[Work to complete]: Scan the material for the word "mode" and return every matching line.
-------
-- ==== Sys2Proof/Machine/Dispatch.lean ====
section
/-! DEFINITION. One arm per constructor of Instr: the meaning of every row of the opcode table. -/

namespace Sys2Proof.Machine

def exec (i : Instr) (s : State) : Host.Outcome State Fault Refusal :=
  match i with
  | .rd addr => Sys2Proof.Machine.execRd addr s
  | .wr addr data => Sys2Proof.Machine.execWr addr data s
  | .wrFb index data => Sys2Proof.Machine.execWrFb index data s
  | .cmdNop => Sys2Proof.Machine.execCmdNop s
  | .cmdTxStart => Sys2Proof.Machine.execCmdTxStart s
  | .cmdForceTrxOff => Sys2Proof.Machine.execCmdForceTrxOff s
  | .cmdForcePllOn => Sys2Proof.Machine.execCmdForcePllOn s
  | .cmdRxOn => Sys2Proof.Machine.execCmdRxOn s
  | .cmdTrxOff => Sys2Proof.Machine.execCmdTrxOff s
  | .cmdPllOn => Sys2Proof.Machine.execCmdPllOn s
  | .cmdRxAackOn => Sys2Proof.Machine.execCmdRxAackOn s
  | .cmdTxAretOn => Sys2Proof.Machine.execCmdTxAretOn s
  | .cmdInvalid01 => Sys2Proof.Machine.execCmdInvalid01 s
  | .cmdInvalid05 => Sys2Proof.Machine.execCmdInvalid05 s
  | .cmdInvalid07 => Sys2Proof.Machine.execCmdInvalid07 s
  | .cmdInvalid0A => Sys2Proof.Machine.execCmdInvalid0A s
  | .cmdInvalid0B => Sys2Proof.Machine.execCmdInvalid0B s
  | .cmdInvalid0C => Sys2Proof.Machine.execCmdInvalid0C s
  | .cmdInvalid0D => Sys2Proof.Machine.execCmdInvalid0D s
  | .cmdInvalid0E => Sys2Proof.Machine.execCmdInvalid0E s
  | .cmdInvalid0F => Sys2Proof.Machine.execCmdInvalid0F s
  | .cmdInvalid10 => Sys2Proof.Machine.execCmdInvalid10 s
  | .cmdInvalid11 => Sys2Proof.Machine.execCmdInvalid11 s
  | .cmdInvalid12 => Sys2Proof.Machine.execCmdInvalid12 s
  | .cmdInvalid13 => Sys2Proof.Machine.execCmdInvalid13 s
  | .cmdInvalid14 => Sys2Proof.Machine.execCmdInvalid14 s
  | .cmdInvalid15 => Sys2Proof.Machine.execCmdInvalid15 s
  | .cmdInvalid17 => Sys2Proof.Machine.execCmdInvalid17 s
  | .cmdInvalid18 => Sys2Proof.Machine.execCmdInvalid18 s
  | .cmdInvalid1A => Sys2Proof.Machine.execCmdInvalid1A s
  | .cmdInvalid1B => Sys2Proof.Machine.execCmdInvalid1B s
  | .cmdInvalid1C => Sys2Proof.Machine.execCmdInvalid1C s
  | .cmdInvalid1D => Sys2Proof.Machine.execCmdInvalid1D s
  | .cmdInvalid1E => Sys2Proof.Machine.execCmdInvalid1E s
  | .cmdInvalid1F => Sys2Proof.Machine.execCmdInvalid1F s
  | .cca mode channel => Sys2Proof.Machine.execCca mode channel s
  | .wrPhyCcCca mode channel => Sys2Proof.Machine.execWrPhyCcCca mode channel s
  | .trxrst => Sys2Proof.Machine.execTrxrst s
  | .wrTrxprSlptr upper slptr => Sys2Proof.Machine.execWrTrxprSlptr upper slptr s
  | .clrirq clearMask => Sys2Proof.Machine.execClrirq clearMask s
  | .wrIrqMask mask => Sys2Proof.Machine.execWrIrqMask mask s
  | .wrRoTrxStatus => Sys2Proof.Machine.execWrRoTrxStatus s
  | .wrRoPhyRssi => Sys2Proof.Machine.execWrRoPhyRssi s
  | .wrRoPhyEdLevel => Sys2Proof.Machine.execWrRoPhyEdLevel s
  | .wrRoTstRxLength => Sys2Proof.Machine.execWrRoTstRxLength s
  | .pull => Sys2Proof.Machine.execPull s
  | .rxbL byte => Sys2Proof.Machine.execRxbL byte s
  | .rxbU byte => Sys2Proof.Machine.execRxbU byte s
  | .fireCcaDelay => Sys2Proof.Machine.execFireCcaDelay s
  | .fireWakeup => Sys2Proof.Machine.execFireWakeup s
  | .fireAckTimeout => Sys2Proof.Machine.execFireAckTimeout s
  | .fireAckTrigger => Sys2Proof.Machine.execFireAckTrigger s
  | .pin1 => Sys2Proof.Machine.execPin1 s
  | .pin0 => Sys2Proof.Machine.execPin0 s
  | .resetPor => Sys2Proof.Machine.execResetPor s
  | .resetExplicit => Sys2Proof.Machine.execResetExplicit s
  | .adv n => Sys2Proof.Machine.execAdv n s

end Sys2Proof.Machine
end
-------
[Solution to the exercise]:
  | .cca mode channel => Sys2Proof.Machine.execCca mode channel s
  | .wrPhyCcCca mode channel => Sys2Proof.Machine.execWrPhyCcCca mode channel s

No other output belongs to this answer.